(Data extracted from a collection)
-- ==== Sys2Proof/Tests/Slice0.lean ====
section
/-! SUPPORT. The model's own tests: small states that meet the hypotheses of each statement, one step on them, and ill-formed commands that `Instr.wf` refuses. -/

namespace Sys2Proof.Tests

set_option Elab.async false

open Sys2Proof Sys2Proof.Machine

/-- A composition map of epoch 1: node 0 alone, its whole device in the slice of partition 0. -/
def theMap : List Byte :=
  (zeros 64).set 2 1 ++ [0xFF, 0xFF, 0, 0] ++ List.replicate 7 0xFF ++ zeros 5 ++ List.replicate 24 0xFF ++ zeros 24 ++ zeros 960 ++ [1, 0, 0, 0]

/-- A device in stage 5, node 0, with every domain on, port A up and owning partition 0, context 1 of it READY, under `theMap`. -/
def up : State :=
  { State.reset with
    time := { TimeSt.reset with lctr := 2 ^ 40 }
    pwr := { PwrSt.reset with stage := some 5, on := 2 ^ 30 - 1, monitors := true, vset := 160, mv := [800, 800, 800, 800] }
    reg := { RegSt.reset with w := [(pFab + 0x104, 0)] }
    pa := { Port.reset with up := true, speed := 5, width := 16, own := 1 }
    ctxs := [(1, { CtxEnt.reset with state := .ready })]
    cmp := { CmpSt.reset with cur := theMap } }

/-- The physical function of port A. -/
def pf : Agent := .host .pa 0

/-- A descriptor of format 1 with an opcode, for context 1. -/
def words (op : Nat) : List Nat := ((List.replicate 32 0).set 0 (op + 0x100)).set 1 (2 ^ 16)

/-- A command of a window of port A, for context 1. -/
def cmd (id op : Nat) : Cmd := Cmd.start id 0 1 .pa 0 (words op) 0 1 0 .window

/-- What holds of the state a command leads to. -/
def after (c : Instr) (s : State) (p : State → Bool) : Bool :=
  match exec c s with
  | .next t => p t
  | _ => false
/-! ## The machine, contexts, partitions -/

theorem test_step_takes_the_front :
    (match step { up with pending := [.enable pf, .go pf] } with
      | .next t => t.pending == [.go pf] && (t.ctx 0).state == .ready
      | _ => false) = true := by decide +kernel

theorem test_idle_ticks :
    up.sbc.ends = [] ∧ up.sbc.rets = [] ∧ up.sbc.queue = [] ∧ up.sbc.stalled = [] ∧ up.fab.waitHbm = [] ∧ up.cmds = [] ∧
    (match step up with | .next t => t.time.lctr == 2 ^ 40 + 1 | _ => false) = true := by decide +kernel

theorem test_invariant_holds_and_steps : memWf up.hbm.cells = true ∧ (match step up with | .next t => memWf t.hbm.cells | _ => false) = true := by decide +kernel

/-- `up` with context 0 in state `x` of partition 0; selection 0. -/
def ctx0 (x : CtxState) : State := { up with ctxs := tset up.ctxs 0 { CtxEnt.reset with state := x } }
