-- ==== Sys2Proof/Machine/Operands.lean ====
section
/-! DEFINITION. The operand forms: the low W bits of a 32-bit register, a value widened into one, the byte addresses
of the sequence and the range they must stay in (spec/10_state.md R13 to R17, spec/20_memory.md R46, R48). -/

namespace Sys2Proof.Machine

/-- `reg[W-1:0]`: a command of width W uses the low W bits and ignores the rest (10_state.md R13 to R15). -/
def lowBits (w : Width) (v : Word) : BitVec w.bits := v.setWidth w.bits

/-- `zext_32`: a W-bit value in bits W-1:0 of a register, zeros above (10_state.md R20, R23, 20_memory.md R44). -/
def widen (w : Width) (v : BitVec w.bits) : Word := v.setWidth 32

/-- The address of byte k of the sequence, `DPTR + k` (20_memory.md R48). Where `pastTop` is false the sum does not
wrap for any k below DLEN. -/
def byteAddress (s : State) (k : Nat) : Word := s.dptr + BitVec.ofNat 32 k

/-- The RANGE condition: DLEN > 0 and DPTR + DLEN > 2^32, an unsigned sum that does not wrap (20_memory.md R48,
60_exceptions.md R131). With DLEN = 0 DPTR is not examined. -/
def pastTop (s : State) : Bool := decide (0 < s.dlen.toNat ∧ 2 ^ 32 < s.dptr.toNat + s.dlen.toNat)

end Sys2Proof.Machine
end

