-- ==== Sys2Proof/Machine/Dispatch.lean ====
section
/-! DEFINITION. Each command's meaning (spec/30_encoding.md R65, R66). -/

namespace Sys2Proof.Machine

def exec (i : Instr) (s : State) : Host.Outcome State Fault Refusal :=
  match i with
  | .reflect n => Sys2Proof.Machine.execReflect n s
  | .build8 => Sys2Proof.Machine.execBuild8 s
  | .build16 => Sys2Proof.Machine.execBuild16 s
  | .build32 => Sys2Proof.Machine.execBuild32 s
  | .compute8 ri ro => Sys2Proof.Machine.execCompute8 ri ro s
  | .compute16 ri ro => Sys2Proof.Machine.execCompute16 ri ro s
  | .compute32 ri ro => Sys2Proof.Machine.execCompute32 ri ro s
  | .crc8 ri ro => Sys2Proof.Machine.execCrc8 ri ro s
  | .crc16 ri ro => Sys2Proof.Machine.execCrc16 ri ro s
  | .crc32 ri ro => Sys2Proof.Machine.execCrc32 ri ro s

end Sys2Proof.Machine
end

* **Work required**: Write out the records exactly, starting at the first line and stopping after the line that contains "open Sys2Proof Sys2Proof.Machine".

* **Expected answer**:
-- ==== Sys2Proof/Tests/Slice0.lean ====
section
/-! SUPPORT. The model's own tests: small states that meet the hypotheses of each statement, one step on them, and ill-formed commands that `Instr.wf` refuses. -/

namespace Sys2Proof.Tests

set_option Elab.async false

open Sys2Proof Sys2Proof.Machine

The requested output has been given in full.